**Aim of the exercise:**
Please copy exactly the lines from the top of the data through the line containing "(hf : f (s.taskAt t) = (s.taskAt t).setRs", and nothing else.
Supplied data Block Start
-- ==== Sys2Proof/Laws/Fault.lean ====
section
/-! SUPPORT. What an instruction that retires answers, and what a task fault leaves. -/
namespace Sys2Proof.Machine

/-! ### Retiring -/

theorem DoesS.ofStep {c : Instr} {s : State} {t : TaskRef} {pred : BitVec 3} {uses : List (BitVec 5)} {rd : BitVec 5} {v : W32}
    (f : Task → Task) (h : s.reaches t 4 pred uses = true) (he : exec c s = .next (s.scalarStep t false pred uses f))
    (hf : f (s.taskAt t) = (s.taskAt t).setRs rd v) : DoesS c s t rd v := by
  have hp : (f (s.taskAt t)).pc = (s.taskAt t).pc := by rw [hf]; unfold Task.setRs; split <;> rfl
  have hg : (f (s.taskAt t)).aged = (s.taskAt t).aged := by rw [hf]; unfold Task.setRs; split <;> rfl
  obtain ⟨a, b⟩ := State.scalarStep_retires h f hp hg
  exact ⟨_, he, a, by rw [b, hf]; exact SetsS.setRs ..⟩

theorem DoesP.ofStep {c : Instr} {s : State} {t : TaskRef} {pred : BitVec 3} {uses : List (BitVec 5)} {rd : BitVec 3} {v : Bool}
    (f : Task → Task) (h : s.reaches t 4 pred uses = true) (he : exec c s = .next (s.scalarStep t false pred uses f))
    (hf : f (s.taskAt t) = (s.taskAt t).setRp rd v) : DoesP c s t rd v := by
  have hp : (f (s.taskAt t)).pc = (s.taskAt t).pc := by rw [hf]; unfold Task.setRp; split <;> rfl
  have hg : (f (s.taskAt t)).aged = (s.taskAt t).aged := by rw [hf]; unfold Task.setRp; split <;> rfl
  obtain ⟨a, b⟩ := State.scalarStep_retires h f hp hg
  exact ⟨_, he, a, by rw [b, hf]; exact SetsP.setRp ..⟩

theorem DoesA.ofStep {c : Instr} {s : State} {t : TaskRef} {pred : BitVec 3} {uses : List (BitVec 5)} {rd : BitVec 4} {v : Addr}
    (f : Task → Task) (h : s.reaches t 4 pred uses = true) (he : exec c s = .next (s.scalarStep t false pred uses f))
    (hf : f (s.taskAt t) = (s.taskAt t).setRa rd v) : DoesA c s t rd v := by
  have hp : (f (s.taskAt t)).pc = (s.taskAt t).pc := by rw [hf]; rfl
  have hg : (f (s.taskAt t)).aged = (s.taskAt t).aged := by rw [hf]; rfl
  obtain ⟨a, b⟩ := State.scalarStep_retires h f hp hg
  exact ⟨_, he, a, by rw [b, hf]; exact SetsA.setRa ..⟩

theorem DoesD.ofStep {c : Instr} {s : State} {t : TaskRef} {pred : BitVec 3} {uses : List (BitVec 5)} {rd : BitVec 4} {v : Desc}
    (f : Task → Task) (h : s.reaches t 4 pred uses = true) (he : exec c s = .next (s.scalarStep t false pred uses f))
    (hf : f (s.taskAt t) = (s.taskAt t).setRd rd v) : DoesD c s t rd v := by
  have hp : (f (s.taskAt t)).pc = (s.taskAt t).pc := by rw [hf]; rfl
  have hg : (f (s.taskAt t)).aged = (s.taskAt t).aged := by rw [hf]; rfl
  obtain ⟨a, b⟩ := State.scalarStep_retires h f hp hg
  exact ⟨_, he, a, by rw [b, hf]; exact SetsD.setRd ..⟩

/-- An instruction that reaches its own checks. -/
theorem Does.ofIssue {c : Instr} {s : State} {t : TaskRef} {q : IssueReq} {body : State → State} {p : State → Prop}
    (h : s.reaches t q.len q.pred q.uses = true) (hi : q.illegal = false) (he : exec c s = .next (s.issue t q body)) (hp : p (body s)) :
    Does c s p := ⟨body s, by rw [he, State.issue_reaches h hi], hp⟩

/-- Pages without registers behind a selector. -/
theorem State.winKey_none (s : State) (page off : Nat) (h0 : page ≠ 7) (h1 : page ≠ 0x3003) (h2 : page ≠ 0x3403) :
    s.winKey page off = none := by
  unfold State.winKey
  simp [h0, h1, h2, polderPage, pciePage, diePage]

theorem State.stored_reg (s : State) (page off : Nat) (h0 : page ≠ 7) (h1 : page ≠ 0x3003) (h2 : page ≠ 0x3403) :
    s.stored page off = s.reg page off := by
  unfold State.stored
  rw [State.winKey_none s page off h0 h1 h2]

theorem State.storeReg_setReg (s : State) (page off : Nat) (v : W64) (h0 : page ≠ 7) (h1 : page ≠ 0x3003) (h2 : page ≠ 0x3403) :
    s.storeReg page off v = s.setReg page off v := by
  unfold State.storeReg
  rw [State.winKey_none s page off h0 h1 h2]

/-- Trigger bits of a plain register read 0 again. -/
theorem State.zeroBits_setReg (s : State) (page off : Nat) (m : W64) (h0 : page ≠ 7) (h1 : page ≠ 0x3003) (h2 : page ≠ 0x3403) :
    s.zeroBits page off m = s.setReg page off (s.reg page off &&& ~~~m) := by
  unfold State.zeroBits
  rw [State.storeReg_setReg _ _ _ _ h0 h1 h2, State.stored_reg _ _ _ h0 h1 h2]

/-- The issue frame with more room. -/
theorem IssueFrame.mono {t : TaskRef} {fs gs : List Field} {rs qs : List (Nat × Nat)} {s u : State} (h : IssueFrame t fs rs s u)
    (hf : ∀ f ∈ fs, f ∈ gs) (hr : ∀ r ∈ rs, r ∈ qs) : IssueFrame t gs qs s u := by
  obtain ⟨a, b, c⟩ := h
  refine ⟨fun f hn => a f ?_, b.mono ?_, c⟩
  · intro hm
    rw [List.mem_append] at hm
    exact hn (List.mem_append.mpr (hm.imp_right (hf f)))
  · intro r hm
    rw [List.mem_append] at *
    exact hm.imp_right (hr r)

/-- A change of the issuing task after the issue. -/
theorem IssueFrame.andTask {t : TaskRef} {fs : List Field} {rs : List (Nat × Nat)} {s u : State} (h : IssueFrame t fs rs s u) (y : Task) :
    IssueFrame t fs rs s (u.setTask t.tile t.cru t.task y) := by
  obtain ⟨a, b, c, d, e⟩ := h
  refine ⟨fun x hx => ?_, b.trans (RegsOutside.of_regs rfl), c.trans (TasksOutside.setTask u t y), d.trans (CrusOutside.of_crus rfl), e⟩
  have p := a x hx
  cases x <;> first | exact p | simp at hx

theorem SetsNone.of {x y : Task} {st : TState} {w : WaitReason} {pc : Addr} {g : Bool}
    (h : y = { x with st := st, wait := w, pc := pc, aged := g }) :
    SetsNone x y := by
  subst h
  rfl

theorem State.taskAt_onTask (s : State) (t : TaskRef) (f : Task → Task) : (s.onTask t f).taskAt t = f (s.taskAt t) :=
  State.taskAt_setTask_same ..

/-- A retirement after a change of other state: the state before may differ from the machine's in its own fields and registers, where
these hold no counter of the issue. -/
theorem RetiresTo.after {t : TaskRef} {fs : List Field} {rs : List (Nat × Nat)} {pc : Addr} {s s' u : State}
    (h : Retires t pc s' u) (hf : Frame ([.regs, .tasks, .crus] ++ fs) s s')
    (hr : RegsOutside rs s s') (ht : TasksOutside t s s') (hc : CrusOutside t s s')
    (hl : (s'.cru t.tile t.cru).last = (s.cru t.tile t.cru).last)
    (hp : (s'.taskAt t).aged = (s.taskAt t).aged)
    (h0 : counter (cruPage t.tile t.cru) 0 ∉ rs) (h4 : counter (cruPage t.tile t.cru) 4 ∉ rs)
    (h13 : counter (cruPage t.tile t.cru) 13 ∉ rs) : RetiresTo t fs rs pc s u := by
  obtain ⟨⟨a, b, c, d, e0, e4, e13⟩, _, f, g, i⟩ := h
  have rg (n : Nat) (hn : n < 496) (hm : counter (cruPage t.tile t.cru) n ∉ rs) :
      s'.reg (cruPage t.tile t.cru) (Reg.COUNTER n) = s.reg (cruPage t.tile t.cru) (Reg.COUNTER n) :=
    hr _ _ (by unfold Reg.COUNTER; omega) hm
  refine ⟨⟨fun x hx => ?_, ?_, ht.trans c, hc.trans d, ?_, ?_, ?_⟩, f, g, i⟩
  · have p := hf x hx
    have q := a x (fun hm => hx (by simp only [List.append_nil] at hm; exact List.mem_append.mpr (.inl hm)))
    cases x <;> exact Eq.trans q p
  · exact (hr.mono (fun x hm => List.mem_append.mpr (.inr hm))).step b (fun x hm => by
      rw [List.append_nil] at hm; exact List.mem_append.mpr (.inl hm))
  · rw [Counts, ← rg 0 (by decide) h0]; exact e0
  · rw [Counts, ← rg 4 (by decide) h4]; rw [Counts, switches, hl] at e4; exact e4
  · rw [Counts, ← rg 13 (by decide) h13]; rw [Counts, hp] at e13; exact e13

/-! ### Task faults -/

/-- The pages of a tile and the PCIE pages, as numbers. -/
theorem cruPage_eq (i k : Nat) : cruPage i k = 0x1000 + 0x40 * i + (1 + k) := rfl
theorem faultPage_eq (i : Nat) : faultPage i = 0x1000 + 0x40 * i + 14 := rfl
theorem portPage_a : portPage .a = 0x3003 := rfl
theorem portPage_b : portPage .b = 0x3403 := rfl

/-- Registers that an event writes, by number. -/
theorem evtRegs_eq (page : Nat) : evtRegs page = [(page, 0x20), (0x3003, 0xb0), (0x3403, 0xb0)] := rfl

theorem State.fld_setFields_other (s : State) (p o : Nat) (l : List (Nat × Nat × Nat)) (hi lo : Nat)
    (h : ∀ x ∈ l, x.1 < 64 ∧ (hi < x.2.1 ∨ x.1 < lo)) : (s.setFields p o l).rf p o hi lo = s.rf p o hi lo := by
  unfold State.rf State.setFields
  rw [State.reg_setReg_same]
  generalize s.reg p o = w
  induction l generalizing w with
  | nil => rfl
  | cons x r ih =>
    rw [List.foldl_cons, ih (fun y hy => h y (List.mem_cons_of_mem _ hy))]
    have := h x List.mem_cons_self
    exact fld_setFld_other w x.1 x.2.1 x.2.2 hi lo this.1 this.2

/-- The first of several fields. -/
theorem fld_fields_head (w : W64) (hi lo v : Nat) (l : List (Nat × Nat × Nat)) (h0 : hi < 64)
    (h : ∀ x ∈ l, x.1 < 64 ∧ (hi < x.2.1 ∨ x.1 < lo)) :
    fld (List.foldl (fun w p => setFld w p.1 p.2.1 p.2.2) w ((hi, lo, v) :: l)) hi lo = v % 2 ^ (hi + 1 - lo) := by
  rw [List.foldl_cons]
  dsimp only
  rw [← fld_setFld_same w hi lo v h0]
  generalize setFld w hi lo v = w'
  induction l generalizing w' with
  | nil => rfl
  | cons x r ih =>
    rw [List.foldl_cons, ih (fun y hy => h y (List.mem_cons_of_mem _ hy))]
    have := h x List.mem_cons_self
    exact fld_setFld_other w' x.1 x.2.1 x.2.2 hi lo this.1 this.2

theorem RegsOutside.comp {l m : List (Nat × Nat)} {r s t : State} (h : RegsOutside l r s) (k : RegsOutside m s t) :
    RegsOutside (l ++ m) r t :=
  (h.mono (fun _ a => List.mem_append_left _ a)).trans (k.mono (fun _ a => List.mem_append_right _ a))

/-- A register fact of an earlier state, kept by later operations. -/
theorem RegsOutside.rf {l : List (Nat × Nat)} {s t : State} (h : RegsOutside l s t) {p o : Nat} (hi lo : Nat) (ho : o < 4096)
    (n : (p, o) ∉ l) : t.rf p o hi lo = s.rf p o hi lo := by
  unfold State.rf
  rw [h p o ho n]

/-- A counter after operations that do not touch it. -/
theorem Counts.after {l : List (Nat × Nat)} {s t u : State} {p k n : Nat} (h : Counts s t p k n) (g : RegsOutside l t u)
    (hk : k < 496) (hn : counter p k ∉ l) : Counts s u p k n := by
  unfold Counts at *
  rw [g p _ (by unfold Reg.COUNTER; omega) hn, h]

theorem Counts.before {l : List (Nat × Nat)} {s t u : State} {p k n : Nat} (g : RegsOutside l s t) (h : Counts t u p k n) 
    (hk : k < 496) (hn : counter p k ∉ l) : Counts s u p k n := by
  unfold Counts at *
  rw [h, g p _ (by unfold Reg.COUNTER; omega) hn]

theorem Counts.bump (s : State) (p k n : Nat) : Counts s (s.bump p k n) p k n := State.reg_bump_same ..

/-! ### Register frames, from the last operation back -/

section Back
variable {l : List (Nat × Nat)} {s t : State}

theorem RegsOutside.thenSetReg (h : RegsOutside l s t) (p o : Nat) (v : W64) (ho : o < 4096) (m : (p, o) ∈ l) :
    RegsOutside l s (t.setReg p o v) := h.trans ((RegsOutside.setReg t p o v ho).mono (by simpa using m))
theorem RegsOutside.thenSetRf (h : RegsOutside l s t) (p o hi lo v : Nat) (ho : o < 4096) (m : (p, o) ∈ l) :
    RegsOutside l s (t.setRf p o hi lo v) := h.thenSetReg p o _ ho m
theorem RegsOutside.thenSetRb (h : RegsOutside l s t) (p o i : Nat) (b : Bool) (ho : o < 4096) (m : (p, o) ∈ l) :
    RegsOutside l s (t.setRb p o i b) := h.thenSetReg p o _ ho m
theorem RegsOutside.thenSetFields (h : RegsOutside l s t) (p o : Nat) (fs : List (Nat × Nat × Nat)) (ho : o < 4096) (m : (p, o) ∈ l) :
    RegsOutside l s (t.setFields p o fs) := h.thenSetReg p o _ ho m
theorem RegsOutside.thenBump (h : RegsOutside l s t) (p k n : Nat) (ho : k < 496) (m : counter p k ∈ l) :
    RegsOutside l s (t.bump p k n) := h.thenSetReg p _ _ (by unfold Reg.COUNTER; omega) m
theorem RegsOutside.thenRaise (h : RegsOutside l s t) (p b : Nat) (m : ∀ x ∈ evtRegs p, x ∈ l) :
    RegsOutside l s (t.raise p b) := h.trans ((RegsOutside.raise t p b).mono m)
theorem RegsOutside.thenMsix (h : RegsOutside l s t) (p : HostPort) (v : Nat) (m : counter (portPage p) 6 ∈ l) :
    RegsOutside l s (t.msix p v) := h.trans ((RegsOutside.msix t p v).mono (by simpa using m))
theorem RegsOutside.thenLog (h : RegsOutside l s t) (p c v : Nat) (d0 d1 : W64) : RegsOutside l s (t.log p c v d0 d1) :=
  h.trans (RegsOutside.log l t p c v d0 d1)
theorem RegsOutside.thenSame {u : State} (h : RegsOutside l s t) (e : u.regs = t.regs) : RegsOutside l s u :=
  h.trans (RegsOutside.of_regs e)
theorem RegsOutside.thenIf {c : Prop} [Decidable c] {u : State} (a : c → RegsOutside l s t) (b : ¬c → RegsOutside l s u) :
    RegsOutside l s (if c then t else u) := by
  split
  · exact a ‹_›
  · exact b ‹_›
end Back

/-- What the fault record is. -/
theorem State.recordFault_first {s : State} {t : TaskRef} (f : FaultInfo) (h : (s.taskAt t).faultSeq = none) :
    s.recordFault t f =
      (((s.setFields (cruPage t.tile t.cru) (Reg.TASK_FAULT t.task)
          [(7, 0, f.code), (10, 8, f.unit), (12, 11, segOf f.addr), (63, 32, s.ts)]).setReg (cruPage t.tile t.cru)
          (Reg.TASK_FADDR t.task) (BitVec.ofNat 64 f.addr.toNat)).setReg (cruPage t.tile t.cru) (Reg.TASK_FPC t.task)
          (BitVec.ofNat 64 f.pc.toNat)).setTask t.tile t.cru t.task { s.taskAt t with faultSeq := some f.seq } := by
  unfold State.taskAt at h
  unfold State.recordFault
  simp only [h, if_true]
  rfl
Supplied data Block End
**Answer:**
-- ==== Sys2Proof/Laws/Fault.lean ====
section
/-! SUPPORT. What an instruction that retires answers, and what a task fault leaves. -/
namespace Sys2Proof.Machine

/-! ### Retiring -/

theorem DoesS.ofStep {c : Instr} {s : State} {t : TaskRef} {pred : BitVec 3} {uses : List (BitVec 5)} {rd : BitVec 5} {v : W32}
    (f : Task → Task) (h : s.reaches t 4 pred uses = true) (he : exec c s = .next (s.scalarStep t false pred uses f))
    (hf : f (s.taskAt t) = (s.taskAt t).setRs rd v) : DoesS c s t rd v := by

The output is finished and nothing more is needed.